Assigned task: Please report every line from the material that contains the word "Outcome".

Data extracts:
+++++
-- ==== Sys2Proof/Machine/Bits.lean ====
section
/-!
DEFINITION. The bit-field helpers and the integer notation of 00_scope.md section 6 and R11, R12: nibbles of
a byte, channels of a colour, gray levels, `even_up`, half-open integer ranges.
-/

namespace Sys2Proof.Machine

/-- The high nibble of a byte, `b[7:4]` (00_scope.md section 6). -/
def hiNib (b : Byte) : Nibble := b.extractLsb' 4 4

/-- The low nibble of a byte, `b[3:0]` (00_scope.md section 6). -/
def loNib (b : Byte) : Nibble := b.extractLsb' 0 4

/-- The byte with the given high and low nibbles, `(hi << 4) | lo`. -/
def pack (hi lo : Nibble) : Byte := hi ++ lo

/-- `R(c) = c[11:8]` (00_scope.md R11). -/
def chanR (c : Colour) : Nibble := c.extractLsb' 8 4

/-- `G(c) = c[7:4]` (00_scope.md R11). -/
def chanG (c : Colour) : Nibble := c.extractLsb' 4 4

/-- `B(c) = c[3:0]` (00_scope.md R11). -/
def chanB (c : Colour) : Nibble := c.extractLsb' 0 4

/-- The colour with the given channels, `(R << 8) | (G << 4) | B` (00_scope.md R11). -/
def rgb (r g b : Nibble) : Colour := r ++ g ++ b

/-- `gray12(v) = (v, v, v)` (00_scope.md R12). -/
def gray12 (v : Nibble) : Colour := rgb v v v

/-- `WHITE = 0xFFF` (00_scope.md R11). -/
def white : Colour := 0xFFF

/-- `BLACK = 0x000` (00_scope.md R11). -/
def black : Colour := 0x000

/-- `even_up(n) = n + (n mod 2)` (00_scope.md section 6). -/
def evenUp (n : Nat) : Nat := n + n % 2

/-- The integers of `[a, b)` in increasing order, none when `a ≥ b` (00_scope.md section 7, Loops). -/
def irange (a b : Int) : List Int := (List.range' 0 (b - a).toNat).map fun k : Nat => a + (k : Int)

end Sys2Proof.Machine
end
+++++
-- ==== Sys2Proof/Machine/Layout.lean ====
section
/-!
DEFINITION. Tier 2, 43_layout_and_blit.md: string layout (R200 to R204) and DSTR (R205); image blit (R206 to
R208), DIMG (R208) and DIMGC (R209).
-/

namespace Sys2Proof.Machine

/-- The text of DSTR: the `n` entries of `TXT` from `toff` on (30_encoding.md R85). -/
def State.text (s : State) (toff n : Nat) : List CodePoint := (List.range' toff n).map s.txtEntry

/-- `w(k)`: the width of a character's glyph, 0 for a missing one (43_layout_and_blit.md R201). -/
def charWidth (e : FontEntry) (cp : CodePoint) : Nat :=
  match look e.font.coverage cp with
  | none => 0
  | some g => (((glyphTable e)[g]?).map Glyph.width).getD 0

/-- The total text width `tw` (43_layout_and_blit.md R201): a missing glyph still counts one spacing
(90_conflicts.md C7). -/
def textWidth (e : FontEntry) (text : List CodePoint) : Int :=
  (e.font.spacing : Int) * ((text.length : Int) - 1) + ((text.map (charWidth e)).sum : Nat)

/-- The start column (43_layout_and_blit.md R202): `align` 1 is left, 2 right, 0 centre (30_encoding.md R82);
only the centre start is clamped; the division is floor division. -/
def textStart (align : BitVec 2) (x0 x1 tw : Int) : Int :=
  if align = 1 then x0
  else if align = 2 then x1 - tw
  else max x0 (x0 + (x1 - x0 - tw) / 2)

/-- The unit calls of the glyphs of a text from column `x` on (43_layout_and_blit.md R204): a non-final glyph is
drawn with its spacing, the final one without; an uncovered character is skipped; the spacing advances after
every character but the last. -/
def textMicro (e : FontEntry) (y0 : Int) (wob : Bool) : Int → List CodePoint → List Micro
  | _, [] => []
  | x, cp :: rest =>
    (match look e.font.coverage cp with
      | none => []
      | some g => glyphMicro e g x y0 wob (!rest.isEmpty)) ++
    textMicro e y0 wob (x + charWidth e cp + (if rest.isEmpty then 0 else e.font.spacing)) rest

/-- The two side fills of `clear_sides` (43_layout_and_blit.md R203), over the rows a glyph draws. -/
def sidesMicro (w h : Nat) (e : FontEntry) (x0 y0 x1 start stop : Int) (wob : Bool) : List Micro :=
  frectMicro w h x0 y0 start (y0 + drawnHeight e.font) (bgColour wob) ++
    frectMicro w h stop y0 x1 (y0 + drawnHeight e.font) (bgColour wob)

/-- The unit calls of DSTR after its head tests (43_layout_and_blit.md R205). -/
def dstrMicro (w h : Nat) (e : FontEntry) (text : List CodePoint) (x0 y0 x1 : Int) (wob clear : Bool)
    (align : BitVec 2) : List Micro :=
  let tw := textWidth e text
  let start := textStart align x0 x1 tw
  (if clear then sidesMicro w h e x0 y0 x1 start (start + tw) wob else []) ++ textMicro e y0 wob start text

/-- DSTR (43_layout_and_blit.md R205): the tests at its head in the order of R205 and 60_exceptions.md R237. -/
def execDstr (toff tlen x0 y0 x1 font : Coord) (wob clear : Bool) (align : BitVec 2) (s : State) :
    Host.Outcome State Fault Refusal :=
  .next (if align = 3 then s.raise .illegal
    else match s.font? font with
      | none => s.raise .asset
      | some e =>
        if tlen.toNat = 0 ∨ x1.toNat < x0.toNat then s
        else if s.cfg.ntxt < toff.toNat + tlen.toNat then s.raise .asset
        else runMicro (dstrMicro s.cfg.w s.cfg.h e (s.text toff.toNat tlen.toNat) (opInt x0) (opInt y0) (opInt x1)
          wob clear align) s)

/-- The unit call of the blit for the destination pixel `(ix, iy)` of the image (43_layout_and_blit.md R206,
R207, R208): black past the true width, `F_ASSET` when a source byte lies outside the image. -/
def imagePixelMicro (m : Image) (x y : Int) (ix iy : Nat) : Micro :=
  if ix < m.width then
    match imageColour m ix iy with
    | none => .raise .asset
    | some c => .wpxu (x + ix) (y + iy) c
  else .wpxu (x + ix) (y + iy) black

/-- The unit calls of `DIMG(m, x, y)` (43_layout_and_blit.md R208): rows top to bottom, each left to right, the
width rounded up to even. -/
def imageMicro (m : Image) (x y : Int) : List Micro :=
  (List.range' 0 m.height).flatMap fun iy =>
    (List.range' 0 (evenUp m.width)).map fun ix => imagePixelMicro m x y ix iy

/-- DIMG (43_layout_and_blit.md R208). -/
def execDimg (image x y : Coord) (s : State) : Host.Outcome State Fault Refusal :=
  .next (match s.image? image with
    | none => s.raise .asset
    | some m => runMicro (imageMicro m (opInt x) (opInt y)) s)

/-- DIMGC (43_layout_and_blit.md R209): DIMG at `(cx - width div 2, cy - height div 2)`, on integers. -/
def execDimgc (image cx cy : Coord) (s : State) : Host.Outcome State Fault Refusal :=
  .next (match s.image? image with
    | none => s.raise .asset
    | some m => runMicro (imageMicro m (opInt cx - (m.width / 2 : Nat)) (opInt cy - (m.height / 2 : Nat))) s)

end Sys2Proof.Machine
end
+++++
Task answer:
    Host.Outcome State Fault Refusal :=
def execDimg (image x y : Coord) (s : State) : Host.Outcome State Fault Refusal :=
def execDimgc (image cx cy : Coord) (s : State) : Host.Outcome State Fault Refusal :=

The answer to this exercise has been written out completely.